Turning to the second question, it is unclear what standards are contemplated to apply to mediators or mediation, let alone what might constitute a breach of such standards for purposes of grounding a refusal to enforce a mediated settlement agreement. While international standards have been developed to guide certain aspects of international arbitrations (eg, the International Bar Association (IBA) Rules on the Taking of Evidence in International Arbitration and the IBA Guidelines on Conflicts of Interest in International Arbitration), there are no equivalent international standards to guide international mediation. The International Mediation Institute’s Code of Professional Conduct is perhaps the closest to a global standard on mediator conduct, although it is unknown how widely it is used. Local standards in enforcement jurisdictions differ across the globe and may be applied to assess mediator conduct with varying enforcement outcomes across multiple jurisdictions.

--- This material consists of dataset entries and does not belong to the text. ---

@[simp] theorem accSet_pending (s : State) (n i v : Nat) : (s.accSet n i v).pending = s.pending := rfl
@[simp] theorem accSet_regs (s : State) (n i v : Nat) : (s.accSet n i v).regs = s.regs := rfl
@[simp] theorem accSet_latch (s : State) (n i v : Nat) : (s.accSet n i v).latch = s.latch := rfl
@[simp] theorem accSet_stage (s : State) (n i v : Nat) : (s.accSet n i v).stage = s.stage := rfl
@[simp] theorem accSet_data (s : State) (n i v : Nat) : (s.accSet n i v).data = s.data := rfl
@[simp] theorem accSet_inst (s : State) (n i v : Nat) : (s.accSet n i v).inst = s.inst := rfl
@[simp] theorem accSet_sol (s : State) (n i v : Nat) : (s.accSet n i v).sol = s.sol := rfl
@[simp] theorem accSet_hub (s : State) (n i v : Nat) : (s.accSet n i v).hub = s.hub := rfl
@[simp] theorem accSet_lpddr (s : State) (n i v : Nat) : (s.accSet n i v).lpddr = s.lpddr := rfl
@[simp] theorem accSet_nor (s : State) (n i v : Nat) : (s.accSet n i v).nor = s.nor := rfl
@[simp] theorem accSet_host (s : State) (n i v : Nat) : (s.accSet n i v).host = s.host := rfl
@[simp] theorem accSet_free (s : State) (n i v : Nat) : (s.accSet n i v).free = s.free := rfl
@[simp] theorem accSet_rnd (s : State) (n i v : Nat) : (s.accSet n i v).rnd = s.rnd := rfl
@[simp] theorem accSet_hif (s : State) (n i v : Nat) : (s.accSet n i v).hif = s.hif := rfl
@[simp] theorem accSet_rings (s : State) (n i v : Nat) : (s.accSet n i v).rings = s.rings := rfl
@[simp] theorem accSet_sring (s : State) (n i v : Nat) : (s.accSet n i v).sring = s.sring := rfl
@[simp] theorem accSet_sec (s : State) (n i v : Nat) : (s.accSet n i v).sec = s.sec := rfl
@[simp] theorem accSet_jrn (s : State) (n i v : Nat) : (s.accSet n i v).jrn = s.jrn := rfl
@[simp] theorem accSet_pat (s : State) (n i v : Nat) : (s.accSet n i v).pat = s.pat := rfl
@[simp] theorem accSet_mesh (s : State) (n i v : Nat) : (s.accSet n i v).mesh = s.mesh := rfl
@[simp] theorem accSet_cores (s : State) (n i v : Nat) : (s.accSet n i v).cores = s.cores := rfl
@[simp] theorem accSet_engines (s : State) (n i v : Nat) : (s.accSet n i v).engines = s.engines := rfl
@[simp] theorem accSet_hlth (s : State) (n i v : Nat) : (s.accSet n i v).hlth = s.hlth := rfl
@[simp] theorem accSet_boot (s : State) (n i v : Nat) : (s.accSet n i v).boot = s.boot := rfl
@[simp] theorem accSet_chk (s : State) (n i v : Nat) : (s.accSet n i v).chk = s.chk := rfl
@[simp] theorem accSet_wfm (s : State) (n i v : Nat) : (s.accSet n i v).wfm = s.wfm := rfl
@[simp] theorem accSet_fbr (s : State) (n i v : Nat) : (s.accSet n i v).fbr = s.fbr := rfl
@[simp] theorem accSet_ports (s : State) (n i v : Nat) : (s.accSet n i v).ports = s.ports := rfl
@[simp] theorem accSet_resp (s : State) (n i v : Nat) : (s.accSet n i v).resp = s.resp := rfl
@[simp] theorem accSet_cam (s : State) (n i v : Nat) : (s.accSet n i v).cam = s.cam := rfl
@[simp] theorem accSet_tap (s : State) (n i v : Nat) : (s.accSet n i v).tap = s.tap := rfl

@[simp] theorem accClear_pending (s : State) (n : Nat) : (s.accClear n).pending = s.pending := rfl
@[simp] theorem accClear_regs (s : State) (n : Nat) : (s.accClear n).regs = s.regs := rfl
@[simp] theorem accClear_latch (s : State) (n : Nat) : (s.accClear n).latch = s.latch := rfl
@[simp] theorem accClear_stage (s : State) (n : Nat) : (s.accClear n).stage = s.stage := rfl
@[simp] theorem accClear_data (s : State) (n : Nat) : (s.accClear n).data = s.data := rfl
@[simp] theorem accClear_inst (s : State) (n : Nat) : (s.accClear n).inst = s.inst := rfl
@[simp] theorem accClear_sol (s : State) (n : Nat) : (s.accClear n).sol = s.sol := rfl
@[simp] theorem accClear_hub (s : State) (n : Nat) : (s.accClear n).hub = s.hub := rfl
@[simp] theorem accClear_lpddr (s : State) (n : Nat) : (s.accClear n).lpddr = s.lpddr := rfl
@[simp] theorem accClear_nor (s : State) (n : Nat) : (s.accClear n).nor = s.nor := rfl
@[simp] theorem accClear_host (s : State) (n : Nat) : (s.accClear n).host = s.host := rfl
@[simp] theorem accClear_free (s : State) (n : Nat) : (s.accClear n).free = s.free := rfl
@[simp] theorem accClear_rnd (s : State) (n : Nat) : (s.accClear n).rnd = s.rnd := rfl
@[simp] theorem accClear_hif (s : State) (n : Nat) : (s.accClear n).hif = s.hif := rfl
@[simp] theorem accClear_rings (s : State) (n : Nat) : (s.accClear n).rings = s.rings := rfl
@[simp] theorem accClear_sring (s : State) (n : Nat) : (s.accClear n).sring = s.sring := rfl
@[simp] theorem accClear_sec (s : State) (n : Nat) : (s.accClear n).sec = s.sec := rfl
@[simp] theorem accClear_jrn (s : State) (n : Nat) : (s.accClear n).jrn = s.jrn := rfl
@[simp] theorem accClear_pat (s : State) (n : Nat) : (s.accClear n).pat = s.pat := rfl
@[simp] theorem accClear_mesh (s : State) (n : Nat) : (s.accClear n).mesh = s.mesh := rfl
@[simp] theorem accClear_cores (s : State) (n : Nat) : (s.accClear n).cores = s.cores := rfl
@[simp] theorem accClear_engines (s : State) (n : Nat) : (s.accClear n).engines = s.engines := rfl
@[simp] theorem accClear_hlth (s : State) (n : Nat) : (s.accClear n).hlth = s.hlth := rfl
@[simp] theorem accClear_boot (s : State) (n : Nat) : (s.accClear n).boot = s.boot := rfl
@[simp] theorem accClear_chk (s : State) (n : Nat) : (s.accClear n).chk = s.chk := rfl
@[simp] theorem accClear_wfm (s : State) (n : Nat) : (s.accClear n).wfm = s.wfm := rfl
@[simp] theorem accClear_fbr (s : State) (n : Nat) : (s.accClear n).fbr = s.fbr := rfl
@[simp] theorem accClear_ports (s : State) (n : Nat) : (s.accClear n).ports = s.ports := rfl
@[simp] theorem accClear_resp (s : State) (n : Nat) : (s.accClear n).resp = s.resp := rfl
@[simp] theorem accClear_cam (s : State) (n : Nat) : (s.accClear n).cam = s.cam := rfl
@[simp] theorem accClear_tap (s : State) (n : Nat) : (s.accClear n).tap = s.tap := rfl

@[simp] theorem putSol_pending (s : State) (k a : Nat) (bs : List Nat) : (s.putSol k a bs).pending = s.pending := rfl
@[simp] theorem putSol_regs (s : State) (k a : Nat) (bs : List Nat) : (s.putSol k a bs).regs = s.regs := rfl
@[simp] theorem putSol_latch (s : State) (k a : Nat) (bs : List Nat) : (s.putSol k a bs).latch = s.latch := rfl
@[simp] theorem putSol_stage (s : State) (k a : Nat) (bs : List Nat) : (s.putSol k a bs).stage = s.stage := rfl
@[simp] theorem putSol_data (s : State) (k a : Nat) (bs : List Nat) : (s.putSol k a bs).data = s.data := rfl
@[simp] theorem putSol_inst (s : State) (k a : Nat) (bs : List Nat) : (s.putSol k a bs).inst = s.inst := rfl
@[simp] theorem putSol_sol (s : State) (k a : Nat) (bs : List Nat) : (s.putSol k a bs).sol = memPut dflt0 s.sol (solAt k a) bs := rfl
@[simp] theorem putSol_hub (s : State) (k a : Nat) (bs : List Nat) : (s.putSol k a bs).hub = s.hub := rfl
@[simp] theorem putSol_lpddr (s : State) (k a : Nat) (bs : List Nat) : (s.putSol k a bs).lpddr = s.lpddr := rfl
@[simp] theorem putSol_nor (s : State) (k a : Nat) (bs : List Nat) : (s.putSol k a bs).nor = s.nor := rfl
@[simp] theorem putSol_host (s : State) (k a : Nat) (bs : List Nat) : (s.putSol k a bs).host = s.host := rfl
@[simp] theorem putSol_free (s : State) (k a : Nat) (bs : List Nat) : (s.putSol k a bs).free = s.free := rfl
@[simp] theorem putSol_rnd (s : State) (k a : Nat) (bs : List Nat) : (s.putSol k a bs).rnd = s.rnd := rfl
@[simp] theorem putSol_hif (s : State) (k a : Nat) (bs : List Nat) : (s.putSol k a bs).hif = s.hif := rfl
@[simp] theorem putSol_rings (s : State) (k a : Nat) (bs : List Nat) : (s.putSol k a bs).rings = s.rings := rfl
@[simp] theorem putSol_sring (s : State) (k a : Nat) (bs : List Nat) : (s.putSol k a bs).sring = s.sring := rfl
@[simp] theorem putSol_sec (s : State) (k a : Nat) (bs : List Nat) : (s.putSol k a bs).sec = s.sec := rfl
@[simp] theorem putSol_jrn (s : State) (k a : Nat) (bs : List Nat) : (s.putSol k a bs).jrn = s.jrn := rfl
@[simp] theorem putSol_pat (s : State) (k a : Nat) (bs : List Nat) : (s.putSol k a bs).pat = s.pat := rfl
@[simp] theorem putSol_mesh (s : State) (k a : Nat) (bs : List Nat) : (s.putSol k a bs).mesh = s.mesh := rfl
@[simp] theorem putSol_cores (s : State) (k a : Nat) (bs : List Nat) : (s.putSol k a bs).cores = s.cores := rfl
@[simp] theorem putSol_acc (s : State) (k a : Nat) (bs : List Nat) : (s.putSol k a bs).acc = s.acc := rfl
@[simp] theorem putSol_engines (s : State) (k a : Nat) (bs : List Nat) : (s.putSol k a bs).engines = s.engines := rfl
@[simp] theorem putSol_hlth (s : State) (k a : Nat) (bs : List Nat) : (s.putSol k a bs).hlth = s.hlth := rfl
@[simp] theorem putSol_boot (s : State) (k a : Nat) (bs : List Nat) : (s.putSol k a bs).boot = s.boot := rfl
@[simp] theorem putSol_chk (s : State) (k a : Nat) (bs : List Nat) : (s.putSol k a bs).chk = s.chk := rfl
@[simp] theorem putSol_wfm (s : State) (k a : Nat) (bs : List Nat) : (s.putSol k a bs).wfm = s.wfm := rfl
@[simp] theorem putSol_fbr (s : State) (k a : Nat) (bs : List Nat) : (s.putSol k a bs).fbr = s.fbr := rfl
@[simp] theorem putSol_ports (s : State) (k a : Nat) (bs : List Nat) : (s.putSol k a bs).ports = s.ports := rfl
@[simp] theorem putSol_resp (s : State) (k a : Nat) (bs : List Nat) : (s.putSol k a bs).resp = s.resp := rfl
@[simp] theorem putSol_cam (s : State) (k a : Nat) (bs : List Nat) : (s.putSol k a bs).cam = s.cam := rfl
@[simp] theorem putSol_tap (s : State) (k a : Nat) (bs : List Nat) : (s.putSol k a bs).tap = s.tap := rfl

The role of mediators in hybrid dispute processes (eg, mediation-arbitration, arbitration-mediation, arbitration-mediation-arbitration or mediation followed by last offer arbitration) may also complicate matters. In hybrid dispute processes, parties may shift between dispute phases and the same person may conduct the different phases of the dispute, potentially raising procedural integrity concerns. Proponents of hybrid processes argue that such concerns are offset by efficiencies gained in such processes as compared with traditional dispute processes which proceed sequentially through escalating procedures with separate persons serving as mediator and arbitrator. In many instances, where a dispute process concludes in arbitration or with a mediated settlement agreement recorded in a consent award, the Singapore Convention will not apply. Therefore, any procedural integrity issues are likely to be dealt with within the framework of the New York Convention. However, for those cases concluding in a settlement agreement to which the Singapore Convention applies, there may be uncertainty around the standards applicable to those involved in hybrid processes.

Comment

Forward planning is essential to achieving enforceable results. Parties should understand the requirements of jurisdictions where enforcement is sought and expressly agree to the approach to be adopted and implemented by the mediator.

 

Endnotes

(1) “The med-arb Q&A: The Hong Kong take on this PRC phenomenon”, May 2016.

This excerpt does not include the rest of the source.